Good spiral bits give a MUCH better result than cheaper straight bits.

rgbrown@itexas.net
12-19-2002, 10:17 AM
Jeff,

My first thought is "What the heck bit is he using." Except it wasn't heck I thought.

The "feathering" or fuzz might be cured with a down-shear bit if it is on the top. I could be a spiral-down or 'compression' bit.

What this leads to is we only have the parts for part of your problem. To solve it, more information is needed - probably the bit/material interface, since that appears to be where the problem seems to be.

Ron

Jeff Johnson
12-20-2002, 04:04 PM
First off I want 2 apologize for the double post, computer glitched and I didn’t know I did it, and thank you for your posts.

Trying to answer your questions:

The feathering does occur on the top of the board.
From what I have read in other posts a spiral down bit has a tendency to get under the wood and break the vacuum. I do not know if this is true or not, nor have I tried one yet.
I am trying to get away from having to sand the feathers off before we put edge banding on.

I may be asking a “bit” much as I am trying to make the cuts in one pass.
I have tried a spiral up bit
it broke. (PorterCable ¼” dia straight bit, 1”cut depth, ¼” shank)
I tried a carbide tip double fluted bit
broke 2. (Rockler ¼” dia straight bit, 1”cut depth, ¼” shank)
I tried the cheaper bits and haven’t broke but 2 of those, but they wear out quickly.
Since these broke at or near the collet I’m wondering if my move speeds are to fast.

The plywood I’m using is the same as you find at any major lumber dealer. It is not a special type.
My routers are Porter Cable with 5 speed settings from 10,000 to 21,000 rpm.
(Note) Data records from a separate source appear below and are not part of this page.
/-- The instruction that a word would be with the fewest of its queue registers replaced, and whether the one in the place of a
descriptor was. -/
def misusedWord (w : Word) : Option (Instr × Bool) :=
  [[16], [8], [0], [16, 8], [16, 0], [8, 0], [16, 8, 0]].findSome? fun los =>
    match decode (clearQueueFields w los) with
    | .ok i => some (i, (descPlace (field w 24 8).toNat).any los.contains)
    | .error _ => none

/-- A group with a descriptor in S0 to S7 that nothing rejects, as the register that a queue stands for would have to hold:
base 0, one channel, neural, handle 0. -/
def Group.blankDesc (g : Group) : Group :=
  { g with tokens := Table.sel g.tokens fun k _ => decide (8 ≤ k), s := (List.range 8).foldl (fun t j =>
      Table.wr t 0 j (if j = 3 then 1 else 0)) g.s }

/-- Whether a queue register in an unused field of a word is a misuse (R172): the opcode is REORDER or 0x50 and above,
or the kernel declares no such queue. -/
def queueBarred (k : Kernel) (w : Word) : Bool :=
  let bad (lo : Nat) : Bool :=
    let b := (field w lo 8).toNat
    decide (0xD8 ≤ b ∧ b ≤ 0xDF) &&
    (decide ((field w 24 8).toNat = 0x4F ∨ 0x50 ≤ (field w 24 8).toNat) || k.qdepth (b - 0xD8) = 0)
  isLaneWord w && (bad 0 || bad 8 || bad 16)

/-- A fetched word decoded for a fibre in its clause, or at a clause start. -/
def slotWord (s : State) (i : Iss) (w : Word) : Slot :=
  match decode w with
  | .ok ins => .word ins s
  | .error .reservedOpcode => .done (illegal s i)
  | .error .fixedBits =>
    if queueBarred i.k w then
      match misusedWord w with
      | some (ins, desc) => .misuse ins desc s
      | none => .done (illegal s i)
    else .done (illegal s i)

/-- The word at the selected fibre's PC (R80 to R82): inside a clause it is the clause's own, at a clause start it is
fetched and must be a CLAUSE word. -/
def slotOf (s : State) (gid fid : Nat) : Slot :=
  let s := markIssued s gid fid
  match issuing s with
  | none => .done s
  | some i =>
    let s := if i.f.chain.isNone then countEvent s gid 1 1 else s
    if breakHits s i.g i.k i.f then .done (trapHere s i 0x0B 0x200000000 0)
    else if i.f.pc.toNat % 4 ≠ 0 then .done (takeTrap s gid fid 0x01 i.f.pc 0 0 none)
    else match i.f.clause with
      | some c =>
        match c.words.getD ((i.f.pc - c.start).toNat / 4 - 1) none with
        | none => .done (trapHere s i 0x0C i.f.pc 0)
        | some w => slotWord s i w
      | none =>
        match fetchWord s gid i.g i.k i.f.pc.toNat with
        | (.wait, s) => .done (waitOn s gid fid (.fetch i.f.pc.toNat))
        | (.poison, s) => .done (takeTrap s gid fid 0x0C i.f.pc i.f.pc 0 none)
        | (.word w, s) =>
          if (field w 24 8).toNat = 0x80 then slotWord s i w
          else .done (takeTrap s gid fid 0x01 i.f.pc (i.f.branch.getD 0) 0 none)

/-- The cause of the trap that the fibre that issued has taken, or raised; `was` is its record before. -/
def tookTrap (s : State) (gid fid : Nat) (was : Fibre) : Option Nat :=
  match groupAt s gid with
  | none => none
  | some g => match Table.look g.fibres fid with
    | none => none
    | some f => (f.traps.head?.map (·.cause)).or
        (if f.state = .waiting .trap ∨ (f.handler.isSome ∧ was.handler.isNone) then some g.tcause.toNat else none)

/-- Whether a fibre's word was held in its slot (R153): it stalls, or waits with its word to be issued again. -/
def heldWord (f : Fibre) : Bool :=
  match f.state with
  | .stalled _ => true
  | .waiting w => match w with
    | .flags _ => true
    | .release _ => true
    | .queue .. => true
    | .token _ => true
    | .fetch _ => true
    | .noise _ => true
    | .sptile _ => true
    | _ => false
  | _ => false

/-- A fibre whose word was held in its slot has not issued it: its yield mark stands as it was, and one that stalls keeps
its stamp and its due mark (R163); a group that has not issued has not begun (R152). One that needs a way through the mesh that is
closed has done nothing (19 R390). `was` is the state before the slot. -/
def keepUnissued (was s : State) (gid fid : Nat) : State :=
  if s.held then stallFibre { was with held := false } gid fid .way else
  match groupAt was gid, fibreAt was gid fid, fibreAt s gid fid with
  | some g, some f, some x =>
    if !heldWord x then s
    else
      let s := updGroup s gid fun h =>
        { h with
          state := if h.state = .begun then g.state else h.state
          beganAt := g.beganAt, lastIssue := g.lastIssue, starved := g.starved
          fibres := Table.upd h.fibres fid fun x =>
            if x.state.isStalled then { x with readySince := f.readySince, due := f.due, yieldMark := f.yieldMark }
            else { x with yieldMark := f.yieldMark } }
      match kernelAt was g.kernel with
      | some k => updKernel s g.kernel fun j => if k.state = .launched ∧ j.state = .running then { j with state := .launched } else j
      | none => s
  | _, _, _ => s

/-- A lane instruction that issued, counted (18 R386 event 2): once for all its repetitions, and not where its word was held or is
no instruction of the machine. `was` is the state before the slot. -/
def countLane (was s : State) (gid fid : Nat) : State :=
  match fibreAt was gid fid, fibreAt s gid fid with
  | some f, some x =>
    if (f.wordAt.any isLaneWord) && !f.midChain && !heldWord x && !(tookTrap s gid fid f).any fun c => c = 1 || c = 9 then
      countEvent s gid 2 1
    else s
  | _, _ => s

/-- One fibre's turn in a slot: its word runs, or what stands in its place happens. A hand-off queue misused by an unused field
gives way to a lower cause of the same instruction (04 R101). -/
def issueFibre (run : Instr → State → Out) (s : State) (gid fid : Nat) : Out :=
  match slotOf s gid fid with
  | .done t => .next (keepUnissued s t gid fid)
  | .word i u =>
    match run i u with
    | .next t => .next (keepUnissued s (countLane s t gid fid) gid fid)
    | o => o
  | .misuse i desc u =>
    match issuing u with
    | none => .next u
    | some iss =>
      match run i (if desc then updGroup u gid Group.blankDesc else u) with
      | .next t =>
        .next (if (tookTrap t gid fid iss.f).any fun c => decide (c < 9) then
            keepUnissued s (updGroup t gid fun g => { g with s := iss.g.s, tokens := iss.g.tokens }) gid fid
          else trapHere u iss 0x09 0 0)
      | o => o

/-- One issue slot of a group: its next fibre issues alone. -/
def issueSlot (run : Instr → State → Out) (s : State) (gid : Nat) : Out :=
  match (groupAt s gid).bind (nextFibre s) with
  | none => .next s
  | some fid => issueFibre run s gid fid

/-! ## Batches (02 R33; 03 R61; 07 R161) -/

/-- Whether a fibre's next word belongs to a lane instruction: a lane word, or a prefix of one. -/
def Fibre.laneNext (f : Fibre) : Bool := f.wordAt.any fun w => isLaneWord w || isModifierWord w

/-- The quads of a fibre with a live lane. -/
def Fibre.quads (f : Fibre) : Nat := ((List.range 16).filter fun q => bits f.p0.toNat (4 * q + 3) (4 * q) ≠ 0).length

/-- The other ready fibres that the selector may add to a slot of fibre `fid` (02 R33; 07 R161): of the same kernel, in the
same room, at the same PC, with a lane instruction next; one amid a chain only beside one as far in it. -/
def mayJoin (s : State) (gid fid : Nat) : List (Nat × Nat) :=
  match groupAt s gid, fibreAt s gid fid with
  | some g, some f =>
    if !f.laneNext then []
    else s.groups.flatMap fun e =>
      if e.2.kernel = g.kernel ∧ e.2.die = g.die ∧ e.2.core = g.core ∧ e.2.room = g.room ∧ mayIssue s e.2 then
        (e.2.fibres.filter fun x => (e.1 ≠ gid || x.1 ≠ fid) && x.2.state = .ready && x.2.pc = f.pc && x.2.laneNext &&
          decide (x.2.chain = f.chain)).map fun x => (e.1, x.1)
      else []
  | _, _ => []

/-- The fibres added to a slot, each by a free choice, as far as 16 quads go. -/
def addFibres (s : State) (quads : Nat) : List (Nat × Nat) → List (Nat × Nat) × State
  | [] => ([], s)
  | e :: es =>
    let q := ((fibreAt s e.1 e.2).map Fibre.quads).getD 0
    let (n, t) := choose s 2
    if quads + q ≤ 16 ∧ n = 1 then
      let (more, u) := addFibres t (quads + q) es
      (e :: more, u)
    else addFibres t quads es

/-- The order in which batched fibres draw (03 R61): their groups by (S3, S2, S1), then by lowest lane. -/
def drawBefore (s : State) (x y : Nat × Nat) : Bool :=
  let key (e : Nat × Nat) : List Nat :=
    match groupAt s e.1 with
    | some g => [g.s3, g.s2, g.s1, e.1, ((fibreAt s e.1 e.2).map fun f => Mask.first f.p0).getD 0]
    | none => []
  decide (key x < key y)

/-- A member's turn under the board of its group as it stood before the slot: the writes of a slot's other fibres hold
nothing in it (03 R61). -/
def onBoardOf (was : State) (gid : Nat) (act : State → Out) (s : State) : Out :=
  let now := ((groupAt s gid).map (·.board)).getD []
  let old := ((groupAt was gid).map (·.board)).getD []
  match act (updGroup s gid fun g => { g with board := old }) with
  | .next t => .next (updGroup t gid fun g => { g with board := now ++ g.board.filter fun c => !now.contains c })
  | o => o

/-- Round `r` of a batched slot: each member's instruction runs as far as its repetition `r`, one member after another. A
member that has left its word is done. `was` is the state before the slot. -/
def batchRound (run : Instr → State → Out) (was : State) (r : Nat) : List (Nat × Nat × DWord) → State → Out
  | [], s => .next s
  | (gid, fid, pc) :: es, s =>
    if (fibreAt s gid fid).any fun f => f.state = .ready && f.pc = pc && (f.chain.map (·.done)).getD 0 = r then
      let s := updFibre s gid fid fun f => { f with chain := f.chain.map fun c => { c with upto := some (r + 1) } }
      match onBoardOf was gid (fun s => issueFibre run s gid fid) s with
      | .next t =>
        batchRound run was r es (updFibre t gid fid fun f => { f with chain := f.chain.map fun c => { c with upto := none } })
      | o => o
    else batchRound run was r es s

/-- The rounds of a batched slot from round `r` on. -/
def batchRounds (run : Instr → State → Out) (was : State) (ms : List (Nat × Nat × DWord)) : Nat → Nat → State → Out
  | 0, _, s => .next s
  | n + 1, r, s =>
    match batchRound run was r ms s with
    | .next t => batchRounds run was ms n (r + 1) t
    | o => o

/-- One issue slot of a group whose next fibre other ready fibres may join (R161): each counts as having issued, and they
run the same repetitions together, in the order in which they draw. -/
def issueBatch (run : Instr → State → Out) (s : State) (gid : Nat) : Out :=
  match (groupAt s gid).bind (nextFibre s) with
  | none => .next s
  | some fid =>
    match fibreAt s gid fid with
    | none => .next s
    | some f =>
      let (more, s) := addFibres s f.quads (mayJoin s gid fid)
      if more = [] then issueFibre run s gid fid
      else
        let ms := sortBy (drawBefore s) ((gid, fid) :: more)
        let reps := ((f.chain.bind (·.rep)).map fun x => x.1.toNat + 1).getD 1
        batchRounds run s (ms.map fun e => (e.1, e.2, f.pc)) reps 0 s

end Sys2Proof.Machine
end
I’m not sure what else to tell you. Ask and ye shall be given answers oh wise ones.
Thank You

twiles
12-20-2002, 04:54 PM
A 1/4" bit is the wrong tool for the job. Check your E-mail, I sent you some info on compression spiral bits.

TW

rgbrown@itexas.net
12-20-2002, 07:06 PM
I would tend to agree a 3/8" or 1/2" "compression bit" might be a good choice.

beacon14
12-20-2002, 08:05 PM
Make sure your collet isn't part of the problem. They do wear out and are only expected to last a certain number of hours before being replaced. (Many hours, true, but not forever) We had a similar problem with broken 1/4" bits; the problem went away when we replaced the collet. (Not before we pissed off a supplier by complaining that his bits kept breaking!)
It's also possible to ruin a collet if you crank down when tightening the bit and don't realize there's a piece of debris or dust inside, or a burr on the bit shank.
You can also try going up to a 1/2" shank, they are much more durable.